Я не умею перерабатывать рукопись, сочиняю я обычно так: пишу от пятидесяти до трехсот слов, потом перепечатываю это на машинке для редакции. Все необходимые исправления вносятся в процессе перепечатки или делаются позже чернилами. Возможно, когда-нибудь я овладею искусством гранильщика. Я уже научился сочинять рассказ до самого конца, прежде чем коснусь пером бумаги. Я убедился, что так я достигаю лучших результатов…
Я согласен с Вами, что Р. Л. Стивенсон никогда не выпускал полированной чепухи, а Киплинг выпускал; но Стивенсону никогда не приходилось думать о деньгах, тогда как Киплинг, всего лишь журналист, вредил себе тем, что больше заботился о немедленной продаже своих произведений, чем о посмертной славе…
Итак, Вы закончили роман? Счастливец! Как я Вам завидую! У меня пока все еще в планах — вещей до двадцати, но одному богу ведомо, когда у меня будет возможность начать хотя бы одну из них, не говоря уж о том, чтобы ее закончить. Я пришел к выводу, что легче сделать одну книгу в тридцать пять — шестьдесят тысяч слов и хорошо написанную, чем роман в четыре раза длиннее и слабо написанный. Как Вы считаете? Сообщите о Вашем романе, каков его объем, тема и т. д.?
…Думаю, Вам много приходилось встречать гениальных бродяг, не так ли? Я ведь тоже когда-то был бродягой и проехал от океана до океана самым общепризнанным способом, попрошайничал под окнами. Один раз, помню, в Мичигане ушел со званого вечера и за ночь перебрался по озеру в Чикаго. Наутро я уже стучался там в задние двери в поисках завтрака. В следующую ночь я успел углубиться в штат Огайо более чем на двести миль, прежде чем меня ссадили с поезда. Интересно, что подумала бы барышня, которую накануне я вел к ужину, если бы она увидела, как далеко я укатил на следующий день или следующую ночь!
Как я болтаю — и все о себе! Надеюсь, Вы не скрыли своего истинного отношения к моей критике; я же был готов ко всему. Рассказ Ваш хорош, но мне всегда так бросается в глаза возможность что-то улучшить, что я не смог удержаться от советов. Сам я не умею переписывать, но зато я и пишу медленнее. Прежде я мчался как ураган, но вскоре обнаружил, что пишу хуже, чем мог бы, и постепенно отделался от этой дурной привычки. После того как я послал Вам свои замечания и, вспомнив из-за них про Бирса, я вытащил его «Солдат и штатских». В его произведениях я замечаю полнейшее отсутствие сочувствия к людям. Рассказы его по-своему прекрасны, но причиной тут вовсе не изящество стиля; я бы сказал, что их отличает металлический и интеллектуальный блеск. Они обращены к уму, а не к сердцу. Да, конечно, они воздействуют и на нервы, но в психологическом, заметьте, а не в эмоциональном плане. Я, кстати, большой его поклонник и всегда с удовольствием читаю его вещи в воскресных выпусках «Экзаминер».
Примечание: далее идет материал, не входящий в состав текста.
/-- The commands that move the cursor. -/
theorem cursor_writers (h : ExecEffect i s t) :
    t.cursor = s.cursor ∨ i = .chunk ∨ i = .bclr ∨ (TakesLinkStep i s ∧ s.lstate = .info) ∨ RestartsLink i s := by
  cases h with
  | expired hw hl => exact .inr (.inr (.inr (.inr (restartsLink_tick hw hl))))
  | restarted => exact .inr (.inr (.inr (.inr (restartsLink_lreset s))))
  | linkStep hi ht => exact ht.cursor_cases.imp_right fun hc => .inr (.inr (.inl ⟨hi, hc.1⟩))
  | emptied => exact .inr (.inr (.inl rfl))
  | fetched => exact .inr (.inl rfl)
  | _ => exact .inl rfl

theorem txq_writers (h : ExecEffect i s t) :
    t.txq = s.txq ∨ i = .tick ∨ (∃ id, i = .enc id) ∨ TakesLinkStep i s := by
  cases h with
  | ticked | counted | expired => exact .inr (.inl rfl)
  | encoded => exact .inr (.inr (.inl ⟨_, rfl⟩))
  | linkStep hi => exact .inr (.inr (.inr hi))
  | _ => exact .inl rfl

/-- A command other than ECLR leaves `err` or sets one bit of its own (60_exceptions.md R210, R211). -/
theorem err_cases (h : ExecEffect i s t) (hi : ∀ m, i ≠ .eclr m) :
    t.err = s.err ∨ ∃ e : Err, e.mask &&& raisable i = e.mask ∧ t.err = s.err ||| e.mask := by
  cases h with
  | raised he => exact .inr ⟨_, he, rfl⟩
  | expired => exact .inr ⟨.linkTimeout, rfl, rfl⟩
  | linkStep hi ht => exact ht.err_cases.imp_right fun he => ⟨.bufEmpty, bufEmpty_raisable hi, he⟩
  | cleared => exact absurd rfl (hi _)
  | _ => exact .inl rfl

theorem err_sets_raisable (h : ExecEffect i s t) (hi : ∀ m, i ≠ .eclr m) :
    ∃ b : U16, t.err = s.err ||| (b &&& raisable i) := by
  obtain herr | ⟨e, he, herr⟩ := h.err_cases hi
  · exact ⟨0#16, by simp [herr]⟩
  · exact ⟨e.mask, by rw [he, herr]⟩

/-- A command takes no frame away and appends at most seven, all in normal form (10_state.md R33, 41_encode.md R130). -/
theorem txq_append (h : ExecEffect i s t) : ∃ l, t.txq = s.txq ++ l ∧ l.length ≤ 7 ∧ ∀ e ∈ l, e.frame.Normal := by
  cases h with
  | ticked | counted | expired => exact ⟨_, rfl, groupEntries_length_le _ _ _, fun _ => groupEntries_normal⟩
  | @encoded _ _ f hf => exact ⟨[⟨.slave, f⟩], rfl, by simp, by simpa using hf⟩
  | linkStep _ ht => exact ht.txq_append
  | _ => exact ⟨[], by simp⟩

end ExecEffect

/-- Settles O20: clause by clause from the effects of a command. -/
theorem commandsWriteOnlyTheirState : Obligations.CommandsWriteOnlyTheirState := by
  intro i s t hexec hi
  have h := exec_effect hexec hi
  refine ⟨h.store_eq, h.store_eq_of_ne_mframe, h.dim_eq, h.language_isMetric_eq.1, h.language_isMetric_eq.2,
    h.tickCnt_eq, h.lstate_cases, h.seq_cases, h.waitCnt_cases, h.cursor_cases, h.cursor_writers, h.txq_writers,
    h.err_sets_raisable, ?_, h.chunk_eq, h.buf_eq, h.bufLen_eq, ?_⟩
  · rintro m rfl
    cases hexec
    rfl
  · rw [h.frame]
    exact ⟨rfl, rfl, rfl, rfl, rfl, rfl, rfl, rfl, rfl, rfl⟩

/-! ### The invariant at reset -/

theorem divD_pos {c : Cfg} (hc : c.WellFormed) : 0 < c.divD.toNat := by
  obtain ⟨hranges, -⟩ := hc
  obtain ⟨-, -, -, -, -, hdivD, -, -⟩ := (rangesOk_iff c).mp hranges
  exact hdivD

theorem bufCap_le {c : Cfg} (hc : c.WellFormed) : c.bufCap ≤ 65528 := by
  obtain ⟨hranges, -⟩ := hc
  obtain ⟨-, -, -, -, -, -, -, hcap⟩ := (rangesOk_iff c).mp hranges
  exact hcap

theorem toNat_pos_of_ne_zero {w : Nat} {v : BitVec w} (h : v ≠ 0#w) : (0#w).toNat < v.toNat := by
  rw [BitVec.toNat_ofNat, Nat.zero_mod]
  exact (ne_zero_iff_one_le_toNat v).mp h

theorem blockInv_resetWith {c : Cfg} (hc : c.WellFormed) : BlockInv (State.resetWith c) := by
  have hbuf : BufferInv (State.resetWith c) :=
    ⟨State.resetWith_buf_wf c, nofun, Nat.zero_le _, rfl, .inl rfl⟩
  have hstore : StoreInv (State.resetWith c) :=
    ⟨Nat.zero_lt_succ _, Nat.zero_lt_succ _, Nat.zero_lt_succ _, rfl, rfl, List.mem_cons_self, List.mem_cons_self⟩
  have hlink : LinkInv (State.resetWith c) :=
    ⟨divD_pos hc, fun _ => rfl, fun _ => rfl, toNat_pos_of_ne_zero, nofun⟩
  have htx : TxInv (State.resetWith c) := ⟨Nat.zero_le _, nofun, fun _ => rfl, toNat_pos_of_ne_zero⟩
  exact ⟨hc, hbuf, hstore, hlink, htx, Nat.zero_lt_succ _, Nat.zero_le _⟩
Письмо из «Вестерн-пресс» нельзя назвать иначе, как многообещающее. Несомненно, Ваша работа произвела на них сильное впечатление. Буду рад прочесть эту статью. Жаль, что они платят так мало, но Вы можете, как и многие, получить больше, если подготовите сборник и опубликуете его в виде книги. Какую область (я имею в виду, какие газеты) охватывает этот синдикат?
С Вашей стороны очень любезно уступить мне ведущую роль на «западе», но я ни в коей мере этого не заслуживаю; наш стиль, метод и т. д. настолько сильно отличаются, что это попросту нелепо. Но мы поступим как Антоний и Октавиан — поделим мир между собой. Как Вы считаете? Должен признаться, письма Ваши действуют освежающе, в них чувствуется личность и своеобразная личность. Вы, во всяком случае, не затеряетесь в толпе. Сильная воля поможет всего добиться — а я убежден, что у Вас она есть, — почему же упорные занятия не взять себе в привычку? Такой вещи, как вдохновение, не существует, да и гениальности во многом тоже. Упорный труд при благоприятных условиях заменяет то, что иные называют вдохновением, и дает возможность развиться крупице гениальности, если она есть. Труд — это удивительная вещь и сдвигает куда больше гор, чем вера. Собственно говоря, труд — это законный отец веры в себя…
Это хорошо, что вы понимаете преимущества отсутствия богатства, и Вам, судя по всему, это идет на пользу. Меня богатство превратило бы в короля гуляк, и я в тридцать лет умер бы от пьянства, если бы еще раньше не погиб в результате несчастного случая.